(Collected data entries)
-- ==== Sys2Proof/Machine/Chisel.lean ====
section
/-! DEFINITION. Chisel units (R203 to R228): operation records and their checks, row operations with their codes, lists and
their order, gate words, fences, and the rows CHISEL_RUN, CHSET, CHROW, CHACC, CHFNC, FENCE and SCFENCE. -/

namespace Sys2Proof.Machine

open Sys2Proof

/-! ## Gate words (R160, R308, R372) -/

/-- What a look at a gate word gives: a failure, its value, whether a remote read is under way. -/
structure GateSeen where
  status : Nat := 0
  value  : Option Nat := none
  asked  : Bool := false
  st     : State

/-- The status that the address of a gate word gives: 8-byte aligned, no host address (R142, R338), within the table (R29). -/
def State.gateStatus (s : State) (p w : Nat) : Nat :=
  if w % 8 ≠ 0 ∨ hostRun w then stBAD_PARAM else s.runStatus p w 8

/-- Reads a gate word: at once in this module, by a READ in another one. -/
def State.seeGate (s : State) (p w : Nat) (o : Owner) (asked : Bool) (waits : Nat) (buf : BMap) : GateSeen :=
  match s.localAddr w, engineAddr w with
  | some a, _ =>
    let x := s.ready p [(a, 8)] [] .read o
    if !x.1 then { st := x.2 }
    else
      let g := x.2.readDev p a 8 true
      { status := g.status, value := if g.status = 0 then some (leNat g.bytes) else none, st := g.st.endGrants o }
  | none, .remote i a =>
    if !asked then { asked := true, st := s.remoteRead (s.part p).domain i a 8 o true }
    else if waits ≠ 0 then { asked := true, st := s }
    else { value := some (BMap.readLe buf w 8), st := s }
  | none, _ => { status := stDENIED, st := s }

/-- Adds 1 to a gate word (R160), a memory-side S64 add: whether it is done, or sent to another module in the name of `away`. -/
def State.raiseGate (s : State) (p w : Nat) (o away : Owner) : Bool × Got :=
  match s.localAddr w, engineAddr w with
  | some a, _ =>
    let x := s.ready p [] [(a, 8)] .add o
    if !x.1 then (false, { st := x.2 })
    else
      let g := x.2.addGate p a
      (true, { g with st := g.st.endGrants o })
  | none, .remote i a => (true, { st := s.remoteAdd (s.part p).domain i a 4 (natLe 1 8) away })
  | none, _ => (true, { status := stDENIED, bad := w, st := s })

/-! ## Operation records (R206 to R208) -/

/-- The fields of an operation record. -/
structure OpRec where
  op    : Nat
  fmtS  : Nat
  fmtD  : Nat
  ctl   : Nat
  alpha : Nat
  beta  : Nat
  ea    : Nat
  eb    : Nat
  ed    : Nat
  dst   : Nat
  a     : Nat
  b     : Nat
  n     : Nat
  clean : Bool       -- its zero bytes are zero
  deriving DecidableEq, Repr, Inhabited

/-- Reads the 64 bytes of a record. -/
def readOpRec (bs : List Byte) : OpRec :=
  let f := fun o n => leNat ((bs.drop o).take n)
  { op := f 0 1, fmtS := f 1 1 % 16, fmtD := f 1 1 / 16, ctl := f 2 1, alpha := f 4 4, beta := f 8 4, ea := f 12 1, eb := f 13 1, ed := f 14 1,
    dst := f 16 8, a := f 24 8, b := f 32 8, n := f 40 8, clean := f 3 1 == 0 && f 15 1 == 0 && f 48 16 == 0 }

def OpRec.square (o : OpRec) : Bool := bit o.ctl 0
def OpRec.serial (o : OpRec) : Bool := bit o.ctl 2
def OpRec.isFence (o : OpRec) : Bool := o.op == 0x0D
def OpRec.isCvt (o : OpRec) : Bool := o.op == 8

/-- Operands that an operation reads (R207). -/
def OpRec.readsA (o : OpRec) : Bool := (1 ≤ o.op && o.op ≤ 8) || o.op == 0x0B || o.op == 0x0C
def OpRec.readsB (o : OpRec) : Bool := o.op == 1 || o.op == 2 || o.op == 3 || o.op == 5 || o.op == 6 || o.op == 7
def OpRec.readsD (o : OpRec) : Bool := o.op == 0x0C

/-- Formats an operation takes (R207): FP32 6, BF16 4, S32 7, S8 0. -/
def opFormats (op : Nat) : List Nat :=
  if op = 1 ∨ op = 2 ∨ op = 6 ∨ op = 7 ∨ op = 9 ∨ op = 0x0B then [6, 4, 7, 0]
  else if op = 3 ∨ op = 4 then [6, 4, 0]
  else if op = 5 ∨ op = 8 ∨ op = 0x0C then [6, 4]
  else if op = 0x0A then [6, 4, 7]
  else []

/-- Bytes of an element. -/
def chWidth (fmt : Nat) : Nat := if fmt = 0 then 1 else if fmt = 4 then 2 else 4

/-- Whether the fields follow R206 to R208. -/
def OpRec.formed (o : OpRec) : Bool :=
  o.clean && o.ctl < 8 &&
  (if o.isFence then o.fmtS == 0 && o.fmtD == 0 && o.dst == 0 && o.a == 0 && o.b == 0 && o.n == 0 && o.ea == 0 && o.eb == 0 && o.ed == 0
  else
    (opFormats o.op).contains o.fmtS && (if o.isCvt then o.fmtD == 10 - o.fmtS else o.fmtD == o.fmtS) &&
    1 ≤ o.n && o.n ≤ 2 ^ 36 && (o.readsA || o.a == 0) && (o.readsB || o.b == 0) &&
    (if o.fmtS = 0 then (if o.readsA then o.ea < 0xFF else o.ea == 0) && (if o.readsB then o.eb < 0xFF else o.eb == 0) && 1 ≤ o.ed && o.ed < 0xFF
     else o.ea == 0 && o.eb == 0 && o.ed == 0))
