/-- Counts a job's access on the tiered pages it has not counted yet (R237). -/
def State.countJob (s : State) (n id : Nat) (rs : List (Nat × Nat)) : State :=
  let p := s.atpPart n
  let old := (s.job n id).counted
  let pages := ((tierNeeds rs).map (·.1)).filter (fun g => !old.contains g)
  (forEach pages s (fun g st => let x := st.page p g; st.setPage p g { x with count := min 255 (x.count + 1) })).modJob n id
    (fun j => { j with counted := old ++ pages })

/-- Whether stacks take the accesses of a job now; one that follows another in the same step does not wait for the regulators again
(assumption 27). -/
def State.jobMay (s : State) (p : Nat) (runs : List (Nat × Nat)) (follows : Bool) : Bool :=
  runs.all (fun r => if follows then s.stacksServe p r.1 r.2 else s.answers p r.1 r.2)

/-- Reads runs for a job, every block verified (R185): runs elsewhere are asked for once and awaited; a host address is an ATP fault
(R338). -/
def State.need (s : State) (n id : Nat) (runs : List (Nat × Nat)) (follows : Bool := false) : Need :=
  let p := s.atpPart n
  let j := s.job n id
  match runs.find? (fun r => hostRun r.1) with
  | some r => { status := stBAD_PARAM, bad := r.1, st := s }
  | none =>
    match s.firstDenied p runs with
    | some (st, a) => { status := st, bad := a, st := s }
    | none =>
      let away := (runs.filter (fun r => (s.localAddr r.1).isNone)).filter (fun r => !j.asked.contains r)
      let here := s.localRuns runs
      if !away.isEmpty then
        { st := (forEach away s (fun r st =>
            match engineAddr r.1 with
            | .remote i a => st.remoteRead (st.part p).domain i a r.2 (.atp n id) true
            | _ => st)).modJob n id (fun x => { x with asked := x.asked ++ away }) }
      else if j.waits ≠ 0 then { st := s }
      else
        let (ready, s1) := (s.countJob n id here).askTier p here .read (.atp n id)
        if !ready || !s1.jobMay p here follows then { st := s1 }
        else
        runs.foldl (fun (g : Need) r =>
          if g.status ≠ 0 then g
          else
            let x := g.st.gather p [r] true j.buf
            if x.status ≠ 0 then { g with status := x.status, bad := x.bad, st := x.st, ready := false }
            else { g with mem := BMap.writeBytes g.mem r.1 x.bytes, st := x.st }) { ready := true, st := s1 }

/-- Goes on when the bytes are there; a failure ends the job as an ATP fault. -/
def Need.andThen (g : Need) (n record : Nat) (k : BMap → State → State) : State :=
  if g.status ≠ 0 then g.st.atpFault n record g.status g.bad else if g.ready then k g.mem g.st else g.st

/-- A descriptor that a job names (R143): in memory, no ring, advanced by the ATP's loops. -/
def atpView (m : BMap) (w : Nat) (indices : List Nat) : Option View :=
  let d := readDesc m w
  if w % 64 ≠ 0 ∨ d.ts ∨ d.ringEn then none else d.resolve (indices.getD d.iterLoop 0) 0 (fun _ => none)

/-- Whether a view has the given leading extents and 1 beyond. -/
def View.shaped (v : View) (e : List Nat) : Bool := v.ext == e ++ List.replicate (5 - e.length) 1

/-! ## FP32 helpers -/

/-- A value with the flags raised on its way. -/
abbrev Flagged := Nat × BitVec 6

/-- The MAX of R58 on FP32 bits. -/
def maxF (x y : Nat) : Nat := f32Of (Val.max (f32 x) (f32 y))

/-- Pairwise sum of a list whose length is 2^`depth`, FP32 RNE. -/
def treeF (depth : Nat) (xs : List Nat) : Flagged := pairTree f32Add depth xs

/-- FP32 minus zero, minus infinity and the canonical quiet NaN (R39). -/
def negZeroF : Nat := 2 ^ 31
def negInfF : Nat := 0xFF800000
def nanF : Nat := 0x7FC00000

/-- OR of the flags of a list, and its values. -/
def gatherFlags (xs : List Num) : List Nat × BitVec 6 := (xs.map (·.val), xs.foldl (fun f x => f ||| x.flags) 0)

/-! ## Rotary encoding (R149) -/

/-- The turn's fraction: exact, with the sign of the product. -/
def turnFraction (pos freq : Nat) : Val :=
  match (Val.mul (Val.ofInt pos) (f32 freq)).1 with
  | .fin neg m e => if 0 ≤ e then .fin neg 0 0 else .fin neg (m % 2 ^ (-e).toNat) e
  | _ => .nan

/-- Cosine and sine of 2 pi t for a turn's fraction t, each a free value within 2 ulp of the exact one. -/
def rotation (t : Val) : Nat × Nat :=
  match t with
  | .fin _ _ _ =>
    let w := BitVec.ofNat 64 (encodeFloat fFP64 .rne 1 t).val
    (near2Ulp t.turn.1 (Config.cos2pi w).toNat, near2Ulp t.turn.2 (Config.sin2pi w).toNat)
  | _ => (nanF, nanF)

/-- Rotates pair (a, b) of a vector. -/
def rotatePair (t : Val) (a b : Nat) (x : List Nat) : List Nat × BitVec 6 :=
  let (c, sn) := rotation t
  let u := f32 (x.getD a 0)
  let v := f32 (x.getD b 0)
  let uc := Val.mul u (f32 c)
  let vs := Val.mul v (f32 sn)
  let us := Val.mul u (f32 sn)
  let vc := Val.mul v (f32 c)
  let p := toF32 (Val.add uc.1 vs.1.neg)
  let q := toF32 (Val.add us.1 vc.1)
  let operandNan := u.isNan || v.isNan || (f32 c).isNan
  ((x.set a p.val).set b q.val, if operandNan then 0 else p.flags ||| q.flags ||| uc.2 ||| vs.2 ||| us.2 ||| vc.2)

**Exercise:** Output the lines above between the one holding "a record. -/" and the one holding "1 ≤ o.n && o.n", inclusive, with nothing before or after them.

**Final answer:**
/-- Reads the 64 bytes of a record. -/
def readOpRec (bs : List Byte) : OpRec :=
  let f := fun o n => leNat ((bs.drop o).take n)
  { op := f 0 1, fmtS := f 1 1 % 16, fmtD := f 1 1 / 16, ctl := f 2 1, alpha := f 4 4, beta := f 8 4, ea := f 12 1, eb := f 13 1, ed := f 14 1,
    dst := f 16 8, a := f 24 8, b := f 32 8, n := f 40 8, clean := f 3 1 == 0 && f 15 1 == 0 && f 48 16 == 0 }

def OpRec.square (o : OpRec) : Bool := bit o.ctl 0
def OpRec.serial (o : OpRec) : Bool := bit o.ctl 2
def OpRec.isFence (o : OpRec) : Bool := o.op == 0x0D
def OpRec.isCvt (o : OpRec) : Bool := o.op == 8

/-- Operands that an operation reads (R207). -/
def OpRec.readsA (o : OpRec) : Bool := (1 ≤ o.op && o.op ≤ 8) || o.op == 0x0B || o.op == 0x0C
def OpRec.readsB (o : OpRec) : Bool := o.op == 1 || o.op == 2 || o.op == 3 || o.op == 5 || o.op == 6 || o.op == 7
def OpRec.readsD (o : OpRec) : Bool := o.op == 0x0C

/-- Formats an operation takes (R207): FP32 6, BF16 4, S32 7, S8 0. -/
def opFormats (op : Nat) : List Nat :=
  if op = 1 ∨ op = 2 ∨ op = 6 ∨ op = 7 ∨ op = 9 ∨ op = 0x0B then [6, 4, 7, 0]
  else if op = 3 ∨ op = 4 then [6, 4, 0]
  else if op = 5 ∨ op = 8 ∨ op = 0x0C then [6, 4]
  else if op = 0x0A then [6, 4, 7]
  else []

/-- Bytes of an element. -/
def chWidth (fmt : Nat) : Nat := if fmt = 0 then 1 else if fmt = 4 then 2 else 4

/-- Whether the fields follow R206 to R208. -/
def OpRec.formed (o : OpRec) : Bool :=
  o.clean && o.ctl < 8 &&
  (if o.isFence then o.fmtS == 0 && o.fmtD == 0 && o.dst == 0 && o.a == 0 && o.b == 0 && o.n == 0 && o.ea == 0 && o.eb == 0 && o.ed == 0
  else
    (opFormats o.op).contains o.fmtS && (if o.isCvt then o.fmtD == 10 - o.fmtS else o.fmtD == o.fmtS) &&
    1 ≤ o.n && o.n ≤ 2 ^ 36 && (o.readsA || o.a == 0) && (o.readsB || o.b == 0) &&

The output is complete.